DFC has cut its prediction for this year's cash earnings from as much as $240 million in August to $156 million now.
The United Kingdom, where DFC has 596 locations, accounted for 47.5 percent of DFC's $262.3 million in revenue in the quarter ended Dec. 31.
In the United States, which accounted for just 12.2 percent of DFC's revenue in the quarter, regulators are also writing tougher payday lending rules.
The $9.50 buyout price represented a 5.8 percent premium over DFC's close Tuesday. The stock closed at $9.45 on Wednesday. The sale price is well below the stock's recent high of $16.35 in August, before DFC warned that its fiscal 2014 results would be lower than in the previous year.
Shares in DFC, which went public in 2005, reached their all-time high of $24.13 in 2011.
The buyer is Lone Star Funds, which has long specialized in buying portfolios of distressed loans. Including the assumption of debt, the deal is worth $1.3 billion, according to DFC.

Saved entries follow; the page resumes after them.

-- ==== Sys2Proof/Tests/Slice0.lean ====
section
/-! SUPPORT. Tests: ill-formed commands that WellFormed refuses, frame words written out from the layouts, one-step tests with
the expected values of the manual's worked examples, and for each obligation with hypotheses the states that meet them. -/

namespace Sys2Proof.Tests

open Sys2Proof.Machine Sys2Proof.Safety

-- One theorem after another: the kernel's evaluations of many at once need more threads than the memory limit allows.
set_option Elab.async false

/-! ### Small states -/

/-- The state after a command. -/
def after (c : Instr) (s : State) : State :=
  match exec c s with
  | .next t => t
  | _ => s

/-- A frame of kind code 6. -/
def kind6 : Frame := { kind := 6, address := 0, extension := 0, payload := [] }

/-- Both links UP, each one fault short of its limit, and a frame in transmission on the C port. -/
def linksUp : State :=
  { State.reset with sLink := .up 15 false, cLink := .up 15 false, cTransmission := some (.forwarded kind6) }

/-- The state with the C port's transmitter idle. -/
def idleC (s : State) : State := { s with cTransmission := none }

/-- A FILTERING node at address 12 with both links UP. -/
def node : State := { linksUp with address := 12, mode := .filtering }

/-- A TRANSPARENT node at address 12. -/
def clear : State := { node with mode := .transparent }

/-- Profile 2 of §1.5. -/
def profile2 : Profile :=
  { thresholds := [100, 200, 300], hysteresis := 0, persistence := 1, edge := .both, origin := .explicit }

/-- Profile 4 of §1.5. -/
def profile4 : Profile :=
  { thresholds := [-50, 400], hysteresis := 0, persistence := 1, edge := .both, origin := .explicit }

/-- Slot 0 of Table 2-5. -/
def former0 : Profile :=
  { thresholds := [100, 200, 300], hysteresis := 10, persistence := 3, edge := .both, origin := .explicit }

/-- Binding 7 of §1.5 as its BIND leaves it. -/
def bound7 : Binding :=
  { source := 3, channel := 5, profile := 2, policy := .onChange, factor := 1, report := true, limit := 500
    track := .unsettled, reason := .bound, lastValue := none, decimation := 0, countdown := 500, latches := none
    resync := false, seen := 0, transitions := 0 }

/-- Binding 7 after the sample 250. -/
def settled7 : Binding :=
  { bound7 with track := .tracking 2 none, lastValue := some 250, latches := some ⟨2, 2⟩, seen := 1 }

/-- The node of §1.5 with entry 7 as given. -/
def life (b : Binding) : State := { node with activeBank := [(2, profile2), (4, profile4)], bindings := [(7, b)] }

/-- An UNSENT NOTICE record. -/
def unsentNotice : Record := { body := .notice .ackFault, delivery := .unsent, mergeCount := 1, timestamp := 0 }

/-- A STATE record of binding 7 that was sent. -/
def sent (n : BitVec 16) : Record :=
  { body := .settled ⟨7, 3, 5⟩ 2 (some 250) .bound, delivery := .sent n, mergeCount := 1, timestamp := 0 }

/-- The same record waiting to be sent again. -/
def resend (n : BitVec 16) : Record := { sent n with delivery := .resend n }

/-- A node AWAITING with two records SENT, 516 and 517, and one UNSENT. -/
def awaiting : State :=
  { node with
    store := [sent 516, sent 517, unsentNotice], nextSequence := 518, reporter := .awaiting, ackTimer := some 1 }

/-- A full store of UNSENT notices. -/
def full : List Record := List.replicate 64 unsentNotice

/-- A request to the node. -/
def request (tag : BitVec 8) (operands : List Word) : Request :=
  { address := 12, extension := 0, tag := tag, operands := operands }

/-- A response with no results. -/
def plain (tag code : BitVec 8) : Response := { tag := tag, code := code, status := .ok, results := [] }

/-- The pair (channel 5, value). -/
def pair5 (value : Word) : Pair := { channel := 5, value := value }
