-- ==== Sys2Proof/Laws/Ops.lean ====
section
/-! SUPPORT. One lemma for each shared operation that says everything it can do on this hardware, where
`AddressWrapPolicy = Wrap` (D8): provers cite these and do not unfold the operations. -/

namespace Sys2Proof.Machine

open Sys2Proof

@[simp] theorem ok_bind {ε α β : Type} (a : α) (f : α → Except ε β) : (Except.ok a >>= f) = f a := rfl
@[simp] theorem error_bind {ε α β : Type} (e : ε) (f : α → Except ε β) : (Except.error e >>= f) = .error e := rfl

@[simp] theorem finish_ok (s : State) : finish (.ok s) = .next s := rfl
@[simp] theorem finish_error (f : Fault) : finish (.error f) = .fault f := rfl

theorem finish_next {r : Except Fault State} {t : State} : finish r = .next t ↔ r = .ok t := by
  cases r <;> simp [finish]

theorem finish_fault {r : Except Fault State} {f : Fault} : finish r = .fault f ↔ r = .error f := by
  cases r <;> simp [finish]

theorem finish_not_refused (r : Except Fault State) (q : Refusal) : finish r ≠ .refused q := by
  cases r <;> simp [finish]

/-- R90 under `Wrap`: an address step never faults. -/
@[simp] theorem addrStep_eq (o a : Word) (d : Int) : hardware.addrStep o a d = .ok (a + BitVec.ofInt 16 d) := rfl

/-- R51 under `Wrap`. -/
@[simp] theorem read16_eq (s : State) (a : Word) : hardware.read16 s a = .ok (concat16 (s.read (a + 1#16)) (s.read a)) := rfl

/-- R93 under `Wrap`. -/
@[simp] theorem advance_eq (len : Nat) (s : State) :
    hardware.advance len s = .ok (s.setPc (s.pc + BitVec.ofInt 16 ((len : Int) - 1))) := rfl

/-- R93: a one-byte instruction's advance leaves PC where the fetch left it. -/
@[simp] theorem advance_one (s : State) : hardware.advance 1 s = .ok s := by
  simp [State.setPc]

/-- R108: everything a push can do. -/
theorem push_eq (s : State) (v : Byte) :
    s.push v = if s.sp = 0x00#8 then .error (.stackOverflow 0x00#8 s.opAddr)
      else .ok ((s.write (stackAddr s.sp) v).setSp (s.sp - 1#8)) := by
  unfold State.push; split <;> simp_all

/-- R109: everything a pop can do. -/
theorem pop_eq (s : State) :
    s.pop = if s.sp = 0xFF#8 then .error (.stackUnderflow 0xFF#8 s.opAddr)
      else .ok (s.read (stackAddr (s.sp + 1#8)), s.setSp (s.sp + 1#8)) := by
  unfold State.pop; split <;> simp_all

/-- R110: everything a 16-bit push can do. -/
theorem push16_eq (s : State) (v : Word) :
    s.push16 v =
      if s.sp = 0x00#8 ∨ s.sp = 0x01#8 then .error (.stackOverflow 0x00#8 s.opAddr)
      else .ok (((s.write (stackAddr s.sp) (highByte v)).write (stackAddr (s.sp - 1#8)) (lowByte v)).setSp (s.sp - 2#8)) := by
  have e1 : s.sp - 1#8 = 0#8 ↔ s.sp = 1#8 := by bv_omega
  have e2 : s.sp - 1#8 - 1#8 = s.sp - 2#8 := by bv_omega
  unfold State.push16
  rw [push_eq]
  by_cases h0 : s.sp = 0x00#8
  · simp [h0]
  · rw [if_neg h0]
    by_cases h1 : s.sp = 0x01#8
    · simp [push_eq, h1]
    · simp [push_eq, h0, h1, e1, e2]
      rfl

/-- R111: everything a 16-bit pop can do. -/
theorem pop16_eq (s : State) :
    s.pop16 =
      if s.sp = 0xFF#8 ∨ s.sp = 0xFE#8 then .error (.stackUnderflow 0xFF#8 s.opAddr)
      else .ok (concat16 (s.read (stackAddr (s.sp + 2#8))) (s.read (stackAddr (s.sp + 1#8))), s.setSp (s.sp + 2#8)) := by
  have e1 : s.sp + 1#8 = 255#8 ↔ s.sp = 254#8 := by bv_omega
  have e2 : s.sp + 1#8 + 1#8 = s.sp + 2#8 := by bv_omega
  unfold State.pop16
  rw [pop_eq]
  by_cases h0 : s.sp = 0xFF#8
  · simp [h0]
  · rw [if_neg h0]
    by_cases h1 : s.sp = 0xFE#8
    · simp [pop_eq, h1]
    · simp [pop_eq, h0, h1, e1, e2]
      rfl

/-! ### Numbers -/

theorem toNat_zext16 (b : Byte) : (zext16 b).toNat = b.toNat := by
  simp [zext16]
  omega

theorem toNat_concat16 (hi lo : Byte) : (concat16 hi lo).toNat = hi.toNat * 256 + lo.toNat := by
  unfold concat16
  rw [BitVec.toNat_append, ← Nat.shiftLeft_add_eq_or_of_lt lo.isLt, Nat.shiftLeft_eq]

/-- 00_scope.md R12: a word is its high byte and its low byte. -/
@[simp] theorem concat16_high_low (v : Word) : concat16 (highByte v) (lowByte v) = v := by
  apply BitVec.eq_of_toNat_eq
  rw [toNat_concat16]
  simp only [highByte, lowByte, BitVec.extractLsb'_toNat, Nat.shiftRight_eq_div_pow]
  omega

@[simp] theorem lowByte_zext16 (b : Byte) : lowByte (zext16 b) = b := by
  apply BitVec.eq_of_toNat_eq
  simp [lowByte, toNat_zext16]
  omega

theorem toNat_stackAddr (sp : Byte) : (stackAddr sp).toNat = 256 + sp.toNat := by
  simp [stackAddr, Config.stackPage, toNat_zext16]
  omega

@[simp] theorem stackAddr_inj (a b : Byte) : stackAddr a = stackAddr b ↔ a = b := by
  rw [← BitVec.toNat_inj, ← BitVec.toNat_inj, toNat_stackAddr, toNat_stackAddr]
  omega

/-- 20_memory.md R55: where a push writes and a pop reads. -/
theorem stackAddr_bounds {sp : Byte} (h : sp ≠ 0x00#8) : 0x0101 ≤ (stackAddr sp).toNat ∧ (stackAddr sp).toNat ≤ 0x01FF := by
  have h0 : sp.toNat ≠ 0 := fun e => h (BitVec.eq_of_toNat_eq (by simpa using e))
  have := sp.isLt
  rw [toNat_stackAddr]
  omega

/-! ### Consecutive bytes -/

/-- 70_reset_and_hazards.md R200: a copy that does not pass 0xFFFF leaves byte `k` at `addr + k` and every other byte as it
was. -/
theorem read_writeBytes (m : Memory) (addr b : Word) (bytes : List Byte) (h : addr.toNat + bytes.length ≤ 65536) :
    (m.writeBytes addr bytes).read b =
      if b.toNat < addr.toNat then m.read b else bytes.getD (b.toNat - addr.toNat) (m.read b) := by
  induction bytes generalizing m addr with
  | nil => simp [Memory.writeBytes]
  | cons v bytes ih =>
    simp only [List.length_cons] at h
    by_cases hlast : addr.toNat = 65535
    · have hb : bytes = [] := List.length_eq_zero_iff.1 (by omega)
      subst hb
      simp only [Memory.writeBytes, read_write]
      split
      · rename_i e
        subst e
        simp
      · rename_i e
        rw [← BitVec.toNat_inj] at e
        have := b.isLt
        rw [if_pos (by omega)]
    · have hn : (addr + 1#16).toNat = addr.toNat + 1 := by
        have := addr.isLt
        bv_omega
      rw [Memory.writeBytes, ih _ _ (by omega), hn, read_write]
      by_cases e : addr = b
      · subst e
        simp
      · have e' := e
        rw [← BitVec.toNat_inj] at e'
        simp only [if_neg e]
        by_cases hlt : b.toNat < addr.toNat
        · rw [if_pos hlt, if_pos (by omega)]
        · obtain ⟨k, hk⟩ : ∃ k, b.toNat - addr.toNat = k + 1 := ⟨b.toNat - addr.toNat - 1, by omega⟩
          have hk' : b.toNat - (addr.toNat + 1) = k := by omega
          rw [if_neg hlt, if_neg (by omega), hk, hk']
          simp

end Sys2Proof.Machine
end

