/-! ### Decoding: 30_encoding.md R83 and 95_test_vectors.md. That every variant's byte in R77 is its row in R76 is
Laws/PerInstr.lean. -/

theorem test_decode_lda_indirect_x : decode [0xA1, 0xFF] = .ok (⟨.ldaIndirectX, [0xFF]⟩, []) := by decide
theorem test_decode_ldx_zero_page_y : decode [0xB6, 0x80] = .ok (⟨.ldxZeroPageY, [0x80]⟩, []) := by decide
theorem test_decode_adc_immediate : decode [0x69, 0x01] = .ok (⟨.adcImmediate, [0x01]⟩, []) := by decide
theorem test_decode_asl_absolute_x : decode [0x1E, 0xFF, 0xFF] = .ok (⟨.aslAbsoluteX, [0xFF, 0xFF]⟩, []) := by decide
theorem test_decode_bit_absolute : decode [0x2C, 0x34, 0x12] = .ok (⟨.bitAbsolute, [0x34, 0x12]⟩, []) := by decide
theorem test_decode_bcc : decode [0x90, 0x04] = .ok (⟨.bcc, [0x04]⟩, []) := by decide
theorem test_decode_jmp_absolute : decode [0x4C, 0x34, 0x12] = .ok (⟨.jmpAbsolute, [0x34, 0x12]⟩, []) := by decide
theorem test_decode_php_then_plp : decode [0x08, 0x28] = .ok (⟨.php, []⟩, [0x28]) := by decide
theorem test_decode_sed : decode [0xF8] = .ok (⟨.sed, []⟩, []) := by decide
theorem test_decode_rejects_unknown : decode [0x80, 0x00] = .error (.unknownOpcode 0x80) := by decide
theorem test_decode_rejects_truncated : decode [0xAD, 0x00] = .error (.missingOperands 0xAD) := by decide
theorem test_decode_rejects_nothing : decode [] = .error .noBytes := by decide
theorem test_decodeTableWord : decodeTableWord 8 0xA9 = some .ldaImmediate := by decide
theorem test_decodeTableWord_unknown : decodeTableWord 8 0x02 = none := by decide

/-! ### Reset and the word the host places -/

/-- 95_test_vectors.md 2.14: `new(); run()` and, with the zero vector, `new(); reset(); run()`. -/
theorem test_reset_runs_brk :
    nextIs (fun t => t == { State.reset with pc := 0x0001#16 }) (step State.reset) = true := by decide

theorem test_withFetchWord_runs_the_word :
    nextIs (fun t => t.a == 0xC0#8 && t.pc == 0x0002#16) (step (State.reset.withFetchWord 16 0xC0A9)) = true := by decide

/-- 95_test_vectors.md 2.14: the bare opcode of a row; its operand bytes are zero. -/
theorem test_withFetchWord_pads_with_zeros :
    nextIs (fun t => t.pc == 0x0000#16) (step (State.reset.withFetchWord 8 0x4C)) = true := by decide

/-! ### One step per instruction -/

/-! 95_test_vectors.md section 2.1 -/

theorem test_lda_immediate_negative :
    nextIs (fun t => t.a == 0xC0#8 && t.p == 0x80#8 && t.pc == 0x8002#16)
      (stepAt8000 [0xA9, 0xC0] State.reset) = true := by decide

theorem test_lda_indirect_y_pointer_and_index_wrap :
    nextIs (fun t => t.a == 0x11#8 && t.pc == 0x8002#16)
      (stepAt8000 [0xB1, 0xFF]
        { State.reset with y := 0x10#8, mem := [(0x0000, 0xFF#8), (0x0008, 0x11#8), (0x00FF, 0xF8#8)] }) =
      true := by decide

theorem test_ldx_zero_page_y_wraps :
    nextIs (fun t => t.x == 0x01#8 && t.a == 0x00#8)
      (stepAt8000 [0xB6, 0x80] { State.reset with y := 0x90#8, mem := [(0x0010, 0x01#8)] }) = true := by decide

theorem test_ldy_absolute_x :
    nextIs (fun t => t.y == 0x80#8 && t.p == 0x80#8 && t.pc == 0x8003#16)
      (stepAt8000 [0xBC, 0x00, 0x02] { State.reset with x := 0x01#8, mem := [(0x0201, 0x80#8)] }) = true := by decide

theorem test_sta_absolute :
    nextIs (fun t => t.read 0x0200#16 == 0x42#8 && t.p == 0xC3#8 && t.pc == 0x8003#16)
      (stepAt8000 [0x8D, 0x00, 0x02] { State.reset with a := 0x42#8, p := 0xC3#8 }) = true := by decide
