-- ==== Sys2Proof/Machine/Memory.lean ====
section
/-! DEFINITION. The memories as lists in rising order: finding, putting and deleting an entry, the
framebuffer's bytes and rows (10_state.md R42, 00_scope.md R12), and the canonical form. Log entry 12. -/

namespace Sys2Proof.Machine

/-- The entry at `x`, if one is listed. -/
def find {α : Type} : List (Nat × α) → Nat → Option α
  | [], _ => none
  | (a, v) :: m, x => if x = a then some v else find m x

/-- List `v` at `x`, in rising order. -/
def put {α : Type} : List (Nat × α) → Nat → α → List (Nat × α)
  | [], x, v => [(x, v)]
  | (a, u) :: m, x, v =>
    if x < a then (x, v) :: (a, u) :: m
    else if x = a then (x, v) :: m
    else (a, u) :: put m x v

/-- Take the entry at `x` off the list. -/
def del {α : Type} : List (Nat × α) → Nat → List (Nat × α)
  | [], _ => []
  | (a, u) :: m, x => if x = a then del m x else (a, u) :: del m x

/-! ### The framebuffer -/

/-- Address of byte `k` of row `r` (R40, R42). -/
def fbOffset (p : Config.Params) (r k : Nat) : Nat := r * p.rowBytes + k

/-- The framebuffer byte at address `o`; 0x00 where nothing is listed (R232). -/
def fbRead (m : Memory) (o : Nat) : Byte := (find m o).getD 0

/-- Store a framebuffer byte; a 0x00 is not listed. -/
def fbWrite (m : Memory) (o : Nat) (b : Byte) : Memory :=
  if b = 0 then del m o else put m o b

/-- Pixel `FBbit(r, c)`: bit `c % 8` of byte `c / 8` of row `r` (R11, R42, R73). -/
def fbBit (p : Config.Params) (m : Memory) (r c : Nat) : Bool :=
  (fbRead m (fbOffset p r (c / 8))).getLsbD (c % 8)

/-- `MemRead(FB, r, ROWBYTES)` (R12). -/
def readRow (p : Config.Params) (m : Memory) (r : Nat) : List Byte :=
  (List.range p.rowBytes).map fun k => fbRead m (fbOffset p r k)

/-- Store bytes at consecutive addresses from `o` on. -/
def writeBytes (m : Memory) (o : Nat) : List Byte → Memory
  | [] => m
  | b :: bs => writeBytes (fbWrite m o b) (o + 1) bs

/-- `MemWrite(FB, r, ROWBYTES, v)` (R12). -/
def writeRow (p : Config.Params) (m : Memory) (r : Nat) (v : List Byte) : Memory :=
  writeBytes m (fbOffset p r 0) v

/-! ### SRC and PAL -/

/-- `MemRead(SRC, j, 1)` (R12): the byte the host wrote since reset, else a free value (R233). -/
def State.srcByte (s : State) (j : Nat) : Byte := (find s.src j).getD (Config.srcAtReset s.resets j)

/-- `MemRead(PAL, i, 3)` (R12): the entry the host wrote since reset, else a free value (R233). -/
def State.palEntry (s : State) (i : Nat) : Rgb := (find s.pal i).getD (Config.palAtReset s.resets i)

/-! ### The canonical form -/

/-- Addresses strictly rising, all below the memory's size. -/
abbrev rising {α : Type} (size : Nat) (m : List (Nat × α)) : Prop :=
  m.Pairwise (fun p q => p.1 < q.1) ∧ ∀ p ∈ m, p.1 < size

/-- The canonical form of the framebuffer: rising, inside HEIGHT × ROWBYTES, and no entry equal to
what an unlisted address reads as. -/
abbrev Memory.wf (p : Config.Params) (m : Memory) : Prop :=
  rising (p.height * p.rowBytes) m ∧ ∀ p ∈ m, p.2 ≠ 0

/-- The canonical form of the source buffer. What an unlisted byte holds is open (R233), so no entry
equals it. -/
abbrev srcWf (m : Memory) : Prop := rising Config.srcBytes m

/-- The canonical form of the palette. -/
abbrev palWf (m : Palette) : Prop := rising Config.palEntries m

end Sys2Proof.Machine
end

The transaction, which requires regulatory and shareholder approval, is expected to close in the July-September quarter. DFC has about 1,500 locations in North America and Europe.
According to a Q&A for employees included in a regulatory filing, Lone Star is expected to keep DFC's management in place. Jeffrey A. Weiss has been DFC's chairman and chief executive since 1990, when an affiliate of Bear Stearns bought it.